Anatomy and Tumor Location as a Basis for Precision Treatment

TME is a standard surgical technique for treatment of rectal cancer. It is a fine dissection of the mesorectal envelope containing the tumor together with all of the surrounding fatty tissue that contains lymph nodes and blood vessels. Dissection is along the avascular plane between the presacral and mesorectal fascia and thus preserves the sacral vessels and hypogastric nerves.

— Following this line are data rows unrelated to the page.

-- ==== Sys2Proof/Machine/PartStates.lean ====
section
/-! DEFINITION. The part states and the restarts: SET STATE's moves (R169, R171, R116) and the warm
restart (R173, R117, R139, R31). -/

namespace Sys2Proof.Machine

/-- SET STATE OPERATE in STANDBY: into SETTLING, or, with SETTLE_TIME 0, into OPERATE with SETTLED
raised (R169). -/
def State.leaveStandby (s : State) : State :=
  if s.cfg.settleTime = 0 then
    ({ s with stc := { s.stc with part := .operate, settleTimer := 0 } }).raise .settled .none .none
  else { s with stc := { s.stc with part := .settling, settleTimer := s.cfg.settleTime } }

/-- A searching engine is given the order of the entry into STANDBY, unless it has an order already
(R87, R116). -/
def Engine.orderStandby (x : Engine) : Engine :=
  if x.searching && x.endOrder == .none then { x with endOrder := .standby } else x

/-- The ABORTED result of a request that was queued at the entry into STANDBY (R116). -/
def State.abortQueued (s : State) (d : Descriptor) : State :=
  match d.requester, d.ingress with
  | .watchList, _ => s.rerouteResult d.tag.toNat .aborted
  | .mgmt a, some p => s.offerQueuedResult a p (unrunResult s d .aborted) true
  | .mgmt _, none => s

/-- The part is in STANDBY: ticks reach no block, the translator's input queue and the request queue
are empty and the engines have their order (R171). -/
def State.intoStandby (s : State) : State :=
  { s with
    stc := { s.stc with part := .standby, offered := TickOffer.none }
    atr := { s.atr with queue := [] }
    rq := { s.rq with queue := [] }
    engA := s.engA.orderStandby
    engB := s.engB.orderStandby }

/-- Entry into STANDBY by SET STATE: the queued requests end ABORTED, in queue order (R116, R171). -/
def State.enterStandby (s : State) : State := s.rq.queue.foldl State.abortQueued s.intoStandby

/-- A record handed over and not yet applied is applied to the store (R5). -/
def State.applyHanded (s : State) : State :=
  match s.atr.handed with
  | none => s
  | some r => ({ s with atr := { s.atr with handed := none } }).storeEvent (applyRecord s.cfg s.tst r)

/-- A watch entry after a warm restart: REROUTING entries owe their request again (R139). -/
def WatchEntry.restarted (w : WatchEntry) : WatchEntry :=
  if w.state = .rerouting then { w with submitPending := true } else w

/-- What a warm restart clears and keeps (R173). -/
def State.clearWarm (s : State) : State where
  pending := s.pending
  cfg := s.cfg
  stc := { s.stc with part := .standby, settleTimer := 0, offered := TickOffer.none }
  spu := { s.spu with
    ports := s.spu.ports.map (fun x => { x with counters := PortCounters.zero })
    intake := [] }
  atr := { queue := [], handed := none, counters := TranslatorCounters.zero }
  prb := s.prb
  epc := { s.epc with counters := EpochCounters.zero }
  tst := s.tst
  rq := { queue := [], counters := RequestCounters.zero }
  engA := Engine.idle
  engB := Engine.idle
  pwl := { s.pwl with entries := s.pwl.entries.map WatchEntry.restarted }
  evu := EventUnit.clear

/-- The warm restart: a record already handed over is applied first (R173, R28). -/
def State.warmRestart (s : State) : State := s.applyHanded.clearWarm

end Sys2Proof.Machine
end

Understanding the rectal and pelvic anatomy is complex, yet it is the basis for successful (surgical) treatment of rectal cancer. The transition from the sigmoid to the rectum is marked by the coalescence of taeniae coli, the loss of appendices epiploicae, and fusion of the surgical mesocolon approximately at the level of the sacral promontory, or 15 cm from the anal verge [3, 4]. Somatometric differences make the formulation of the rectal borders by metrics or anatomical landmarks rather difficult. The definition of the distal end of the rectum is equally vague and therefore it is suggested to include the tumor location with respect to the puborectalis sling, the dentate line, and the anal verge as preoperative diagnostic parameters to plan the surgical approach [3]. The rectum exhibits a unique pattern regarding its peritoneal cover in which its upper third is usually covered anteriorly and at its sides, the middle only anteriorly, while the lower part is subperitoneal [5]. The rectum is surrounded by the mesorectum in which vessels, nerves, and locoregional lymph nodes are embedded. The mesorectal fascia covers the rectum almost universally, except from the lower posterior aspect below the rectosacral fascia, where is difficult to divide it from the rectal wall [6]. Most posterior to the mesorectum lies the presacral fascia, which covers the sacral bone and its venous plexus and extends to the pelvic floor to cover the proctococcygeus muscle [7, 8]. Ventrally to the presacral fascia lies the dual-lamella parietal pelvic fascia surrounding the hypogastric and pelvic splanchnic nerves [9]. At the level of the levator ani muscle it fuses with the presacral fascia. The rectosacral fascia (Waldeyer's fascia) is found on the posteroinferior side of the rectum and it is a thickening of the presacral fascia that descends to meet the mesorectal fascia about 3–5 cm from the anorectal junction [9, 10] and represents the anchorage of the rectum with the sacral bone to allow motility [6, 11]. On the ventral side is the rectoprostatic fascia (Denonvillier fascia) [12]. Inside this fascia, nerve fibers from the hypogastric nerve and small vessels leading to the prostate and male genital organs are located.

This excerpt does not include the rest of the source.